2. Surgical management


a. Midface/maxillary hypoplasia


(1) Leforte I osteotomy corrects malocclusion due to underdevelopment of the maxilla. It involves separating the maxilla and the palate from the skull above the roots of the upper teeth through an intraoral incision, which is made horizontally across the nasal floor, anterior maxilla, and through the pterygomaxilllary junction. The maxilla is mobilized downward, advanced and stabilized with titanium screws and plates using bone grafts to fill in the spaces to insure healing and union across the bone cuts. The bone graft is frequently harvested from the iliac crest but may be harvested from the chin or lower jaw if a mandibular sagittal split osteotomy is performed at the same time.


(2) Leforte II osteotomy is used to advance the lower maxilla and entire nose forward. It is a much more involved operation than the Leforte I, as it takes longer and incurs more significant blood loss. It involves a bicoronal scalp incision combined with an intraoral incision. The osteotomy involves mobilization and advancement of the lower maxilla via osteotomies across the nasal bridge, bilaterally down the nasal bridge and through the inferior orbital rim, across the maxilla to the pterygomaxillary junction. Rigid internal fixation devices are used and defects are filled in with bone grafts.

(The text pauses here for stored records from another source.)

-- ==== Sys2Proof/Laws/Store.lean ====
section
/-! SUPPORT. Sparse stores and the cell plane: reading after a write, the rising order, the canonical form. -/

namespace Sys2Proof.Machine

variable {α : Type}

/-! ### Reading after a write -/

@[simp] theorem Store.find?_nil (k : Nat) : Store.find? k ([] : List (Nat × α)) = none := rfl

theorem Store.find?_insert (k m : Nat) (v : α) (l : List (Nat × α)) :
    Store.find? m (Store.insert k v l) = if m = k then some v else Store.find? m l := by
  induction l with
  | nil => simp only [Store.insert, Store.find?, eq_comm]
  | cons e rest ih =>
    obtain ⟨j, w⟩ := e
    by_cases hlt : k < j
    · by_cases h : m = k
      · simp [Store.insert, Store.find?, hlt, h]
      · simp [Store.insert, Store.find?, hlt, h, Ne.symm h]
    · by_cases hjk : j = k
      · by_cases h : m = k
        · simp [Store.insert, Store.find?, hjk, h]
        · simp [Store.insert, Store.find?, hjk, h, Ne.symm h]
      · by_cases h : m = k
        · subst h; simp [Store.insert, Store.find?, hlt, hjk, ih]
        · simp [Store.insert, Store.find?, hlt, hjk, ih, h]

@[simp] theorem Store.find?_insert_self (k : Nat) (v : α) (l : List (Nat × α)) :
    Store.find? k (Store.insert k v l) = some v := by simp [Store.find?_insert]

theorem Store.find?_insert_ne {k m : Nat} (h : m ≠ k) (v : α) (l : List (Nat × α)) :
    Store.find? m (Store.insert k v l) = Store.find? m l := by simp [Store.find?_insert, h]

theorem Store.find?_erase_ne {k m : Nat} (h : m ≠ k) (l : List (Nat × α)) :
    Store.find? m (Store.erase k l) = Store.find? m l := by
  induction l with
  | nil => rfl
  | cons e rest ih =>
    obtain ⟨j, w⟩ := e
    by_cases hjk : j = k
    · subst hjk; simp [Store.erase, Store.find?, Ne.symm h]
    · by_cases hm : j = m
      · subst hm; simp [Store.erase, Store.find?, hjk]
      · simp [Store.erase, Store.find?, hjk, hm, ih]

/-! ### The rising order -/

@[simp] theorem Store.rising_cons (e : Nat × α) (l : List (Nat × α)) :
    Store.rising (e :: l) = true ↔ (∀ d ∈ l, e.1 < d.1) ∧ Store.rising l = true := by
  obtain ⟨j, w⟩ := e
  simp [Store.rising]

@[simp] theorem Store.rising_nil : Store.rising ([] : List (Nat × α)) = true := rfl

theorem Store.mem_insert {k : Nat} {v : α} {l : List (Nat × α)} {e : Nat × α} (h : e ∈ Store.insert k v l) :
    e = (k, v) ∨ e ∈ l := by
  induction l with
  | nil => simpa [Store.insert] using h
  | cons d rest ih =>
    obtain ⟨j, w⟩ := d
    unfold Store.insert at h
    split at h
    · simpa using h
    · split at h
      · rcases List.mem_cons.1 h with h | h
        · exact .inl h
        · exact .inr (List.mem_cons_of_mem _ h)
      · rcases List.mem_cons.1 h with h | h
        · exact .inr (by simp [h])
        · exact (ih h).imp id (List.mem_cons_of_mem _)

theorem Store.mem_erase {k : Nat} {l : List (Nat × α)} {e : Nat × α} (h : e ∈ Store.erase k l) : e ∈ l := by
  induction l with
  | nil => simp [Store.erase] at h
  | cons d rest ih =>
    obtain ⟨j, w⟩ := d
    unfold Store.erase at h
    split at h
    · exact List.mem_cons_of_mem _ h
    · rcases List.mem_cons.1 h with h | h
      · simp [h]
      · exact List.mem_cons_of_mem _ (ih h)

theorem Store.rising_insert (k : Nat) (v : α) {l : List (Nat × α)} (h : Store.rising l = true) :
    Store.rising (Store.insert k v l) = true := by
  induction l with
  | nil => simp [Store.insert]
  | cons d rest ih =>
    obtain ⟨j, w⟩ := d
    obtain ⟨hj, hr⟩ := (Store.rising_cons _ _).1 h
    unfold Store.insert
    split
    · rename_i hlt
      refine (Store.rising_cons _ _).2 ⟨fun d hd => ?_, h⟩
      rcases List.mem_cons.1 hd with rfl | hd
      · exact hlt
      · exact hlt.trans (hj d hd)
    · split
      · rename_i hjk; subst hjk
        exact (Store.rising_cons _ _).2 ⟨hj, hr⟩
      · refine (Store.rising_cons _ _).2 ⟨fun d hd => ?_, ih hr⟩
        rcases Store.mem_insert hd with rfl | hd
        · simp only; omega
        · exact hj d hd

theorem Store.rising_erase (k : Nat) {l : List (Nat × α)} (h : Store.rising l = true) :
    Store.rising (Store.erase k l) = true := by
  induction l with
  | nil => rfl
  | cons d rest ih =>
    obtain ⟨j, w⟩ := d
    obtain ⟨hj, hr⟩ := (Store.rising_cons _ _).1 h
    unfold Store.erase
    split
    · exact hr
    · exact (Store.rising_cons _ _).2 ⟨fun d hd => hj d (Store.mem_erase hd), ih hr⟩

theorem Store.find?_none_of_rising_lt {k : Nat} {l : List (Nat × α)} (h : ∀ d ∈ l, k < d.1) :
    Store.find? k l = none := by
  induction l with
  | nil => rfl
  | cons d rest ih =>
    obtain ⟨j, w⟩ := d
    have hj : k < j := h (j, w) (by simp)
    have : j ≠ k := by omega
    simp [Store.find?, this, ih fun d hd => h d (List.mem_cons_of_mem _ hd)]

@[simp] theorem Store.find?_erase_self (k : Nat) {l : List (Nat × α)} (h : Store.rising l = true) :
    Store.find? k (Store.erase k l) = none := by
  induction l with
  | nil => rfl
  | cons d rest ih =>
    obtain ⟨j, w⟩ := d
    obtain ⟨hj, hr⟩ := (Store.rising_cons _ _).1 h
    by_cases hjk : j = k
    · subst hjk; simp [Store.erase, Store.find?_none_of_rising_lt hj]
    · simp [Store.erase, hjk, Store.find?, ih hr]

theorem Store.mem_of_find? {k : Nat} {v : α} {l : List (Nat × α)} (h : Store.find? k l = some v) : (k, v) ∈ l := by
  induction l with
  | nil => simp at h
  | cons d rest ih =>
    obtain ⟨j, w⟩ := d
    unfold Store.find? at h
    split at h
    · rename_i hj; simp_all
    · exact List.mem_cons_of_mem _ (ih h)

theorem Store.find?_of_mem {e : Nat × α} {l : List (Nat × α)} (hr : Store.rising l = true) (h : e ∈ l) :
    Store.find? e.1 l = some e.2 := by
  induction l with
  | nil => simp at h
  | cons d rest ih =>
    obtain ⟨j, w⟩ := d
    obtain ⟨hj, hr⟩ := (Store.rising_cons _ _).1 hr
    rcases List.mem_cons.1 h with rfl | h
    · simp [Store.find?]
    · have := hj e h
      have hne : j ≠ e.1 := by simp only at this; omega
      simp [Store.find?, hne, ih hr h]

theorem Store.find?_map (g : Nat → α → α) (k : Nat) (l : List (Nat × α)) :
    Store.find? k (l.map fun e => (e.1, g e.1 e.2)) = (Store.find? k l).map (g k) := by
  induction l with
  | nil => rfl
  | cons e rest ih =>
    obtain ⟨j, w⟩ := e
    by_cases h : j = k
    · subst h; simp [Store.find?]
    · simpa [Store.find?, h] using ih

theorem Store.rising_of_map_fst {β : Type} {l : List (Nat × α)} {m : List (Nat × β)} (h : m.map Prod.fst = l.map Prod.fst) :
    Store.rising m = Store.rising l := by
  induction l generalizing m with
  | nil => simp_all
  | cons e rest ih =>
    cases m with
    | nil => simp at h
    | cons d more =>
      obtain ⟨h1, h2⟩ := List.cons.inj h
      have key : ∀ (P : Nat → Prop), (∀ x ∈ more, P x.1) ↔ (∀ x ∈ rest, P x.1) := by
        intro P
        have a : (∀ x ∈ more, P x.1) ↔ ∀ y ∈ more.map Prod.fst, P y := by simp
        have b : (∀ x ∈ rest, P x.1) ↔ ∀ y ∈ rest.map Prod.fst, P y := by simp
        rw [a, b, h2]
      rw [Bool.eq_iff_iff, Store.rising_cons, Store.rising_cons, ih h2, h1, key fun y => e.1 < y]

/-! ### The cell plane -/

theorem Memory.read_write (plane : List (Nat × Cell)) (place at_ : Nat) (c : Cell) (h : Store.rising plane = true) :
    Memory.read (Memory.write plane place c) at_ = if at_ = place then c else Memory.read plane at_ := by
  unfold Memory.read Memory.write
  by_cases hc : c = resetBlank
  · by_cases ha : at_ = place
    · subst ha; simp [hc, Store.find?_erase_self _ h]
    · simp [hc, ha, Store.find?_erase_ne ha]
  · by_cases ha : at_ = place <;> simp [hc, ha, Store.find?_insert]

theorem Memory.wf_rising {plane : List (Nat × Cell)} (h : Memory.wf plane = true) : Store.rising plane = true := by
  simp only [Memory.wf, Bool.and_eq_true] at h
  exact h.1

/-- A write keeps the canonical form. -/
theorem Memory.write_wf (plane : List (Nat × Cell)) (place : Nat) (c : Cell) (h : Memory.wf plane = true) :
    Memory.wf (Memory.write plane place c) = true := by
  simp only [Memory.wf, Bool.and_eq_true, List.all_eq_true] at h ⊢
  unfold Memory.write
  split
  · exact ⟨Store.rising_erase _ h.1, fun e he => h.2 e (Store.mem_erase he)⟩
  · rename_i hc
    refine ⟨Store.rising_insert _ _ h.1, fun e he => ?_⟩
    rcases Store.mem_insert he with rfl | he
    · simpa using hc
    · exact h.2 e he

/-- A run of writes keeps the canonical form. -/
theorem Memory.writeRun_wf (plane : List (Nat × Cell)) (place : Nat) (cells : List Cell) (h : Memory.wf plane = true) :
    Memory.wf (Memory.writeRun plane place cells) = true := by
  induction cells generalizing plane place with
  | nil => exact h
  | cons c rest ih => exact ih _ _ (Memory.write_wf _ _ _ h)

/-- What a run of writes leaves at a place: the cell of the run that falls on it, or what stood there. -/
theorem Memory.read_writeRun (plane : List (Nat × Cell)) (place at_ : Nat) (cells : List Cell) (h : Memory.wf plane = true) :
    Memory.read (Memory.writeRun plane place cells) at_ =
      if place ≤ at_ then (cells[at_ - place]?).getD (Memory.read plane at_) else Memory.read plane at_ := by
  induction cells generalizing plane place with
  | nil => simp [Memory.writeRun]
  | cons c rest ih =>
    rw [Memory.writeRun, ih _ _ (Memory.write_wf _ _ _ h), Memory.read_write _ _ _ _ (Memory.wf_rising h)]
    rcases Nat.lt_trichotomy at_ place with hlt | rfl | hgt
    · simp [show ¬ place ≤ at_ by omega, show ¬ place + 1 ≤ at_ by omega, show at_ ≠ place by omega]
    · simp
    · have : at_ - place = at_ - (place + 1) + 1 := by omega
      simp [show place ≤ at_ by omega, show place + 1 ≤ at_ by omega, show at_ ≠ place by omega, this]

/-- A list of places that rise, with at most one cell each, is in canonical form. -/
theorem Memory.filterMap_range_wf (g : Nat → Cell) (size start : Nat) :
    Memory.wf ((List.range' start size).filterMap fun p => if g p = resetBlank then none else some (p, g p)) = true := by
  induction size generalizing start with
  | zero => rfl
  | succ k ih =>
    rw [List.range'_succ]
    have h := ih (start + 1)
    simp only [Memory.wf, Bool.and_eq_true, List.all_eq_true] at h ⊢
    by_cases hg : g start = resetBlank
    · simpa [hg] using h
    · simp only [List.filterMap_cons, if_neg hg]
      refine ⟨(Store.rising_cons _ _).2 ⟨fun d hd => ?_, h.1⟩, fun e he => ?_⟩
      · obtain ⟨p, hp, hd⟩ := List.mem_filterMap.1 hd
        obtain ⟨i, _, rfl⟩ := List.mem_range'.1 hp
        split at hd
        · simp at hd
        · obtain rfl := Option.some.inj hd
          simp only; omega
      · rcases List.mem_cons.1 he with rfl | he
        · simpa using hg
        · exact h.2 e he

/-- Blanking keeps the canonical form. -/
theorem Memory.blankBut_wf (keep : Nat → Bool) (blank : Cell) (size : Nat) (plane : List (Nat × Cell)) :
    Memory.wf (Memory.blankBut keep blank size plane) = true := by
  have h := Memory.filterMap_range_wf (fun p => if keep p then Memory.read plane p else blank) size 0
  simpa [Memory.blankBut, List.range_eq_range'] using h

theorem Memory.find?_filterMap_range (g : Nat → Cell) (size start at_ : Nat) :
    Store.find? at_ ((List.range' start size).filterMap fun p => if g p = resetBlank then none else some (p, g p)) =
      if start ≤ at_ ∧ at_ < start + size ∧ g at_ ≠ resetBlank then some (g at_) else none := by
  induction size generalizing start with
  | zero =>
    have : ¬ (start ≤ at_ ∧ at_ < start + 0 ∧ g at_ ≠ resetBlank) := by omega
    rw [if_neg this]; rfl
  | succ k ih =>
    rw [List.range'_succ]
    by_cases hg : g start = resetBlank
    · simp only [List.filterMap_cons, if_pos hg, ih]
      by_cases ha : at_ = start
      · subst ha; simp [hg]
      · refine if_congr ?_ rfl rfl
        constructor <;> rintro ⟨h1, h2, h3⟩ <;> exact ⟨by omega, by omega, h3⟩
    · simp only [List.filterMap_cons, if_neg hg, Store.find?]
      by_cases ha : start = at_
      · subst ha; simp [hg]
      · rw [if_neg ha, ih]
        refine if_congr ?_ rfl rfl
        constructor <;> rintro ⟨h1, h2, h3⟩ <;> exact ⟨by omega, by omega, h3⟩

/-- What blanking leaves at a place below the size: the cell kept, or the blank. -/
theorem Memory.read_blankBut (keep : Nat → Bool) (blank : Cell) (size at_ : Nat) (plane : List (Nat × Cell))
    (h : at_ < size) :
    Memory.read (Memory.blankBut keep blank size plane) at_ = if keep at_ then Memory.read plane at_ else blank := by
  have key := Memory.find?_filterMap_range (fun p => if keep p then Memory.read plane p else blank) size 0 at_
  have hb : Memory.blankBut keep blank size plane =
      (List.range' 0 size).filterMap fun p =>
        if (if keep p then Memory.read plane p else blank) = resetBlank then none
        else some (p, if keep p then Memory.read plane p else blank) := by
    simp [Memory.blankBut, List.range_eq_range']
  rw [Memory.read, hb, key]
  by_cases hg : (if keep at_ then Memory.read plane at_ else blank) = resetBlank
  · simp [hg]
  · simp [hg, h]

/-- The reset plane lists nothing and is canonical. -/
theorem Memory.reset_wf : Memory.wf State.reset.scr.plane = true := rfl

end Sys2Proof.Machine
end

(3) Leforte III osteotomy is used for complete underdevelopment of the midface involving the upper jaw, nose and cheek bones (as seen in Apert and Crouzon syndromes). It involves dysjunction of the entire midface and advancement of the nose, maxilla, and orbits through a bicoronal scalp incision and various osteotomies to free and advance the entire facial block. Bone grafts are used to fill in the spaces and rigid internal fixation is utilized.
   Midface dysjunction, advancement, and reconstruction procedures with osteotomies can be performed simultaneously or in stages. Timing is usually not until the child is 4 or 5 years old or later but may be delayed until adolescence to allow for eruption of permanent dentation.


b. Mandibular hypoplasia. Surgical interventions depend on the severity of patency of the patient’s airway. Most infants are treated with conservative measures such as prone positioning, especially during feeding. Infants who have continued severe apnea often require surgical intervention, which traditionally consists of a tongue lip adhesion or tracheostomy. In most centers, these techniques have given way to early mandibular distraction osteogenesis.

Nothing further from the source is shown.